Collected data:
_ _ _

/-- A conversion of the running ZERO or FULL step ends: an item of its own, and one of the 16 codes (R410). -/
def calConversion (raw : Int) (d : Dev) : Dev :=
  match d.mon.cal with
  | none => d
  | some c =>
    if !c.running || 2 ≤ c.step || 16 ≤ c.codes.length then d
    else
      let (raw, d) := monCount raw d
      let (v, d) := monValue c.input false c.gain raw none d
      let d := monResult 63 c.input false true true false raw v d
      d.setMon { d.mon with cal := some { c with codes := c.codes ++ [raw] } }

/-- A conversion of the run in progress, or else of the running calibration step, ends (R398, R403, R407, R410). -/
def monConversion (raw : Int) (d : Dev) : Dev :=
  match d.mon.run with
  | none => if d.monOn then calConversion raw d else d
  | some r =>
    if r.stage != .convert || !d.monOn then d
    else
      let (raw, d) := monCount raw d
      let input := bits r.w0 29 24
      let exc := bit r.w0 17
      if exc && d.get (F.MON_SP_CFG_WIRES input) == 1 && r.lead.isNone then d.setMon { d.mon with run := some { r with lead := some raw } }
      else
        let (v, d) := monValue input exc (bits r.w0 23 21) raw r.lead d
        let d := monResult r.e input exc (bit r.w0 30 || r.e == 63) false false raw v d
        let n := bits r.w1 31 24
        let last := (if n == 0 then 256 else n) ≤ r.made + 1
        let d := if last then excOff r d else d
        d.setMon { d.mon with run := some { r with made := r.made + 1, lead := none, stage := if last then .delay else .convert } }

/-- The delay of an entry ends: an entry boundary (R403). -/
def monEntryEnd (d : Dev) : Dev :=
  match d.mon.run with
  | some r =>
    if r.stage == .delay then d.setMon { d.mon with run := none, next := if r.e < 63 then nextEntry r.e d else d.mon.next } else d
  | none => d

/-- The compliance comparator trips (R409). -/
def excitationTrip (d : Dev) : Dev :=
  match d.mon.run with
  | none => d
  | some r =>
    let s := bits r.w0 29 24
    if !bit r.w0 17 || r.stage == .delay then d
    else
      let d := excOff r d
      let d := monResult r.e s true (bit r.w0 30 || r.e == 63) false true 0 (kget d.mon.good s 0) d
      let was := bit (d.reg R.MON_STATUS) (16 + s)
      let d := count1 (R.MON_COUNT 1) (d.setReg R.MON_STATUS (setBits (d.reg R.MON_STATUS) (16 + s) (16 + s) 1))
      let d := if was then d else report 0x1A0 0x09 0 0 s none (raise E.MON_OPEN_SENSOR [] d)
      d.setMon { d.mon with run := some { r with stage := .delay, lead := none } }

/-- A push to the injection queue (R405, R417): status, and injections queued after it. -/
def monInject (w0 w1 : Word) (d : Dev) : Dev × Nat :=
  if !monEntryOk w0 then (d, 5)
  else if 4 ≤ d.mon.inj.length then (d, 1)
  else (d.setMon { d.mon with inj := d.mon.inj ++ [(w0, w1)] }, 0)

/-- A write of INJ_CMD.PUSH (R405). -/
def injPush (d : Dev) : Dev :=
  let (d, st) := monInject (d.reg R.MON_INJ_ENTRY0) (d.reg R.MON_INJ_ENTRY1) d
  d.put F.MON_INJ_STATUS_RESULT st

/-- REF_READY rises once REF_EN has held for 196 turns (R399). -/
def refReady (d : Dev) : Dev :=
  match d.mon.refSince with
  | some n => if d.is F.MON_CFG_REF_EN && 196 ≤ n && !d.is F.MON_STATUS_REF_READY then raise E.MON_REF_READY [] (d.put F.MON_STATUS_REF_READY 1) else d
  | none => d

/-- REF_EN lands (R399). `old` is the machine before the landing. -/
def monLanded (old d : Dev) : Dev :=
  match old.is F.MON_CFG_REF_EN, d.is F.MON_CFG_REF_EN with
  | true, false => (d.put F.MON_STATUS_REF_READY 0).setMon { d.mon with refSince := none }
  | false, true => d.setMon { d.mon with refSince := some 0 }
  | _, _ => d

/-- MON_STATUS as it reads. -/
def monStatus (d : Dev) : Word :=
  let entry : Bool := match d.mon.run with
    | some r => decide (r.e < 63)
    | none => false
  let running : Bool := match d.mon.cal with
    | some c => c.running
    | none => false
  let hold := d.mon.hold.foldl (fun a p => a + 2 ^ (8 + p.1)) 0
  pack32 [(31, 31, b2n (d.is F.MON_CFG_SEQ_EN || entry)), (30, 30, d.get F.MON_STATUS_REF_READY), (29, 29, b2n running),
    (28, 26, d.mon.inj.length), (23, 16, d.get F.MON_STATUS_OPEN), (15, 8, hold / 256), (5, 0, d.get F.MON_STATUS_CUR_ENTRY)]

/-! ### System calibration (R410, R411) -/

/-- The status that ends a step or answers a request is shown in CAL_STATUS. -/
def calResult (st : Nat) (d : Dev) : Dev := d.put F.MON_CAL_STATUS_RESULT st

_ _ _

EXERCISE OBJECTIVE: Search the data for "last". Copy every line that has it.

SOLUTION:
        let last := (if n == 0 then 256 else n) ≤ r.made + 1
        let d := if last then excOff r d else d
        d.setMon { d.mon with run := some { r with made := r.made + 1, lead := none, stage := if last then .delay else .convert } }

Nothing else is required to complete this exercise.